> What is needed: Reproduce verbatim the lines of the material below, starting at the line with "theorem State.supplyByte_running (s" and ending at the line with "(s.supplyByte b).mem = s.mem := rfl", both inclusive; skip the rest.

> Input data:
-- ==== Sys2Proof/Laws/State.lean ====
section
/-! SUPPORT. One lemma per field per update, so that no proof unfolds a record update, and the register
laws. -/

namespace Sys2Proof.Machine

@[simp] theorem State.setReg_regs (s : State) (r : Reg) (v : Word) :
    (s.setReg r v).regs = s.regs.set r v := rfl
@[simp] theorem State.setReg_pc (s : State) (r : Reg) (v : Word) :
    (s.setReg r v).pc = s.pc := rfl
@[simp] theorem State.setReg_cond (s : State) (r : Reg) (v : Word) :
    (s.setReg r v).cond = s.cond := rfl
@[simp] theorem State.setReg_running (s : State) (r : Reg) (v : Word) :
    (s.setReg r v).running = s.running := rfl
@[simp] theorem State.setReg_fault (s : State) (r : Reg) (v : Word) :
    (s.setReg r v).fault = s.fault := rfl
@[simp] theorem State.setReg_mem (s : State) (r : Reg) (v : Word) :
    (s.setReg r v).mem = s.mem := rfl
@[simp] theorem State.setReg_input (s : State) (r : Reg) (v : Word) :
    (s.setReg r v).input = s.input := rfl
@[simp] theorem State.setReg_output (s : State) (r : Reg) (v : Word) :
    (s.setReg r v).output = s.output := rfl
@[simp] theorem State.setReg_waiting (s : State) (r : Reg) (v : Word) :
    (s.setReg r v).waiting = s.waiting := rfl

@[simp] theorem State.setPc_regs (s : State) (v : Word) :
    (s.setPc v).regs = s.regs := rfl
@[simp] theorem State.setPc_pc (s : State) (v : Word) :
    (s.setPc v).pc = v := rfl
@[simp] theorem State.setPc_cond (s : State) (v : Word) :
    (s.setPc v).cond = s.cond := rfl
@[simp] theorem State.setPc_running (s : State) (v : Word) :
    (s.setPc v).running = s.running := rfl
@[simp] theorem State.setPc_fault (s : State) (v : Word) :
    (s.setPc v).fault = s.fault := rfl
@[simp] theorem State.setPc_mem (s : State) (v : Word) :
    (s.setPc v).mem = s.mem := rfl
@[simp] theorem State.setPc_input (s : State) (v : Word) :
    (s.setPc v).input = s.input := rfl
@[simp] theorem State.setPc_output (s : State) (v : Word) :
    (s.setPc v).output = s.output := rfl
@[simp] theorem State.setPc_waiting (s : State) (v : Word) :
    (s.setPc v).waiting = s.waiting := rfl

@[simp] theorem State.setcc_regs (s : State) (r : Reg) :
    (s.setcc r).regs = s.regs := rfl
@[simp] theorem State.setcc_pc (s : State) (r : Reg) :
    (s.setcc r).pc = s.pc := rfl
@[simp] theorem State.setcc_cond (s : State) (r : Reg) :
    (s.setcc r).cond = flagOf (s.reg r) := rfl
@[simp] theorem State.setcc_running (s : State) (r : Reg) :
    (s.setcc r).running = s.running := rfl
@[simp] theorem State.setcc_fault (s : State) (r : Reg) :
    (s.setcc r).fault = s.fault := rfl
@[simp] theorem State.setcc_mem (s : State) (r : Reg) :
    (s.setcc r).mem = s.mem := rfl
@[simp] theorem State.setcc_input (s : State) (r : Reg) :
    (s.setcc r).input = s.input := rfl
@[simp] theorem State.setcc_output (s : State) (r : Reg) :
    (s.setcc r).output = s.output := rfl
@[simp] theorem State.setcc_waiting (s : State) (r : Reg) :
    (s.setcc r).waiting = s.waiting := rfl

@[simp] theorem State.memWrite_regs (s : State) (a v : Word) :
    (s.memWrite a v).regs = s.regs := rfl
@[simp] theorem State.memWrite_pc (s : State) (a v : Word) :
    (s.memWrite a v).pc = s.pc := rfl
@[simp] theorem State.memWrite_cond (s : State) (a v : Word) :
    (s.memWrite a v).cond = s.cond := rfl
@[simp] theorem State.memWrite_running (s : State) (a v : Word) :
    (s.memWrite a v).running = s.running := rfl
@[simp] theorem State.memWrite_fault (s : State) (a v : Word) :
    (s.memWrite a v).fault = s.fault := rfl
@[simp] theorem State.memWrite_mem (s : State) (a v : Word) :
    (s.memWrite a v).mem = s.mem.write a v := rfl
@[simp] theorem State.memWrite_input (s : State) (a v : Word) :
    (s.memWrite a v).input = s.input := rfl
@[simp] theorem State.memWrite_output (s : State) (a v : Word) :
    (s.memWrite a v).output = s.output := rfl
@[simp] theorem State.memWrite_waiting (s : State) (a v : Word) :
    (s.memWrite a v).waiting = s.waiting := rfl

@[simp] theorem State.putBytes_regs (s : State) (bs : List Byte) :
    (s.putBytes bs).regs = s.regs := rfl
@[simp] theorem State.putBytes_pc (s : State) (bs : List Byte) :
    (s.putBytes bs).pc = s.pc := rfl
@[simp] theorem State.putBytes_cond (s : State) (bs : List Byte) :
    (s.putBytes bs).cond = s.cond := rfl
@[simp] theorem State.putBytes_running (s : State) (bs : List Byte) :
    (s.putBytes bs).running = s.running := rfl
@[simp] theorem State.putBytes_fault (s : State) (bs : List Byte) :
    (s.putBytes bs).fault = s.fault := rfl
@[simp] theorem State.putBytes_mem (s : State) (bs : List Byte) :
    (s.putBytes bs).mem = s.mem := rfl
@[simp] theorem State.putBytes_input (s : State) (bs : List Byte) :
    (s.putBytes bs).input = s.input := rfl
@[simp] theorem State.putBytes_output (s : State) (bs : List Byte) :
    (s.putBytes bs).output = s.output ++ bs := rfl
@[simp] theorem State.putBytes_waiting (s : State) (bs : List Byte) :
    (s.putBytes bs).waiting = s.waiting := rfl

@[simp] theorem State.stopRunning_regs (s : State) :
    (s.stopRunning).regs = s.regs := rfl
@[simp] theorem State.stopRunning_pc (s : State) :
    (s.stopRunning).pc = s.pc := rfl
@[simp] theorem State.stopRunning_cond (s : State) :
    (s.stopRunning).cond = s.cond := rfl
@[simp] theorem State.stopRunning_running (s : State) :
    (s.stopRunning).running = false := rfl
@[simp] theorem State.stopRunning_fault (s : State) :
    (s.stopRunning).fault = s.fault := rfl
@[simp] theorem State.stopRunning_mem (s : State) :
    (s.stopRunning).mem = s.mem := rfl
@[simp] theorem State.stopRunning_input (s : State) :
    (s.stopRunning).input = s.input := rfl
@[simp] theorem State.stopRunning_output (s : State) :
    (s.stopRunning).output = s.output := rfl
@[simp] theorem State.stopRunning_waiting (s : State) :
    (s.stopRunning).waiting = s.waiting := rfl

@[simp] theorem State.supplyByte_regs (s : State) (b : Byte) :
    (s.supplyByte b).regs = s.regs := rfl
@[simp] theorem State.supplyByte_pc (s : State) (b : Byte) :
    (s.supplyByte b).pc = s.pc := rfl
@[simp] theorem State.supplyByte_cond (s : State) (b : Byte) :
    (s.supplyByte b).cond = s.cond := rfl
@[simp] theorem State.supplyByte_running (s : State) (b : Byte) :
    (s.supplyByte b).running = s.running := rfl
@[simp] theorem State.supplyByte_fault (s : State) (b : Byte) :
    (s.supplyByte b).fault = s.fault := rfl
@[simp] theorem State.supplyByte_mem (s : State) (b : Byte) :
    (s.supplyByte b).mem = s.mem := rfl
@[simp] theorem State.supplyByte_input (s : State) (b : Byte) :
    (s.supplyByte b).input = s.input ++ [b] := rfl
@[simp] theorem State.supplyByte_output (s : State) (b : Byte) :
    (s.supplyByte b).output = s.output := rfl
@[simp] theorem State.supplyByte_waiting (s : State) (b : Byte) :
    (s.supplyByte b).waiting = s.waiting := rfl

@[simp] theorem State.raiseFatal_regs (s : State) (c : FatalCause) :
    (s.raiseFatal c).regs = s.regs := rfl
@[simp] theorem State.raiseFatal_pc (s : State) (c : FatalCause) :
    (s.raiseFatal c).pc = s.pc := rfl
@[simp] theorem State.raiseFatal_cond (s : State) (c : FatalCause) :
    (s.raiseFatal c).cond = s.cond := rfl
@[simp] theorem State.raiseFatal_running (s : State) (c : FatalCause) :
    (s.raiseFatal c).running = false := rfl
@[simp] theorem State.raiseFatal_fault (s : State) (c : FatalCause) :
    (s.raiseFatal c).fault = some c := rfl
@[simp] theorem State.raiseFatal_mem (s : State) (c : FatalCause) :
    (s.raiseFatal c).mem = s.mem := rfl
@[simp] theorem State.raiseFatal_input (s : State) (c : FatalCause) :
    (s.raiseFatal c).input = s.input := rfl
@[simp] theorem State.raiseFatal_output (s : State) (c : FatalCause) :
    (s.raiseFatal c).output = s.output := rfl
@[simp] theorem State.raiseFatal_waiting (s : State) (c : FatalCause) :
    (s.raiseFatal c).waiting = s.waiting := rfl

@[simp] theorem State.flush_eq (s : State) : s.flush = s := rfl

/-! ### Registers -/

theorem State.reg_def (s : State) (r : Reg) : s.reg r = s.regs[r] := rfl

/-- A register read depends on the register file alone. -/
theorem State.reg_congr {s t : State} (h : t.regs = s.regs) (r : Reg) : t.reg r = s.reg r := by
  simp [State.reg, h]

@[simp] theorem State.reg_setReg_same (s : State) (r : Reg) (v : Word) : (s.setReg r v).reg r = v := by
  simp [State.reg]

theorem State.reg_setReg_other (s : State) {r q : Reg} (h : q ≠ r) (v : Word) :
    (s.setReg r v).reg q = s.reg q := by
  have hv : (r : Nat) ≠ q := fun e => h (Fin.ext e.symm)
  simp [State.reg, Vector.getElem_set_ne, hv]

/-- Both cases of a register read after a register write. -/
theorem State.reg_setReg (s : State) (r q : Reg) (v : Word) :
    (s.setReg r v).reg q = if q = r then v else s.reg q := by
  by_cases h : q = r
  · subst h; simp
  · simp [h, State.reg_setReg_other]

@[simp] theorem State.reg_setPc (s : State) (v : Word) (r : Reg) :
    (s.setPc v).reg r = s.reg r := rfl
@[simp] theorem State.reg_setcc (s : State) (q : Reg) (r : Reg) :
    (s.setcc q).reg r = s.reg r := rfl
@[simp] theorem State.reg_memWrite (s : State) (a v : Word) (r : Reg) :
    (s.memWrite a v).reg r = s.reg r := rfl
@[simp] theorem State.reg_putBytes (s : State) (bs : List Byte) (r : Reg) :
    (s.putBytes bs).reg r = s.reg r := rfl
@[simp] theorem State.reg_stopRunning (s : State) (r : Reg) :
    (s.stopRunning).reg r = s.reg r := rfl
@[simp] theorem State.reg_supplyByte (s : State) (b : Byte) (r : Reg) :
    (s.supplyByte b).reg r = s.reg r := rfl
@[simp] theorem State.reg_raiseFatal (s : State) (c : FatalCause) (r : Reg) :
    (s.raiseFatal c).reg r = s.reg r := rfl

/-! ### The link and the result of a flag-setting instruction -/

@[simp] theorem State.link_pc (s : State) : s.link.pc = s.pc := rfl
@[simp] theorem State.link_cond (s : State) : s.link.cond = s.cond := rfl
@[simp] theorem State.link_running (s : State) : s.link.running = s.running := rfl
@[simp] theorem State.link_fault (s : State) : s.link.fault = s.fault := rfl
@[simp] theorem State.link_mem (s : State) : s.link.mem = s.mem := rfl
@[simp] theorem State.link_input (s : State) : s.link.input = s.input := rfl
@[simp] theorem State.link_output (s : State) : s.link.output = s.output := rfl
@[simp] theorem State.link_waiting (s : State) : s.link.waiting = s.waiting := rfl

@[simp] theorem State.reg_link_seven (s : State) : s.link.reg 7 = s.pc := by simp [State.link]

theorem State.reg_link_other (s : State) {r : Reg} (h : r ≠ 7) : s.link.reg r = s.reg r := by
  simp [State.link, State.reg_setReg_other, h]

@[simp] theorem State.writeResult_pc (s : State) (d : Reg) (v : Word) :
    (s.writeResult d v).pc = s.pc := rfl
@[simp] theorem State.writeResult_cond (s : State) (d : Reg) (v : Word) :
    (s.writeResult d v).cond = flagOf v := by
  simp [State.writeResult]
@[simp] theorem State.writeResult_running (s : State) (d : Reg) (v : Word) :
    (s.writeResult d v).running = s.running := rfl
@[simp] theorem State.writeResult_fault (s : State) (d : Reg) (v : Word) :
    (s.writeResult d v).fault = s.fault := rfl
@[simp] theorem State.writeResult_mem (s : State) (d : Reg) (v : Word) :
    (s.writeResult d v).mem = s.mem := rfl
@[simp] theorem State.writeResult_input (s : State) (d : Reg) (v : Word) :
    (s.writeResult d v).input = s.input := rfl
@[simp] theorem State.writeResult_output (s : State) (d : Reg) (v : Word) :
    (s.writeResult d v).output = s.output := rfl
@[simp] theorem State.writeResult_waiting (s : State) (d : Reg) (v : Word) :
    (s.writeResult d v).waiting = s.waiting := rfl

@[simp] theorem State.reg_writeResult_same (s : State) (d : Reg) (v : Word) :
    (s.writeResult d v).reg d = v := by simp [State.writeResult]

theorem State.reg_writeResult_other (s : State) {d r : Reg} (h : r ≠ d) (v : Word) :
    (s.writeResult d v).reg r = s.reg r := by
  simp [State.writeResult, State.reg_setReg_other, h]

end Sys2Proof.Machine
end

> Answer to this exercise:
@[simp] theorem State.supplyByte_running (s : State) (b : Byte) :
    (s.supplyByte b).running = s.running := rfl
@[simp] theorem State.supplyByte_fault (s : State) (b : Byte) :
    (s.supplyByte b).fault = s.fault := rfl
@[simp] theorem State.supplyByte_mem (s : State) (b : Byte) :
    (s.supplyByte b).mem = s.mem := rfl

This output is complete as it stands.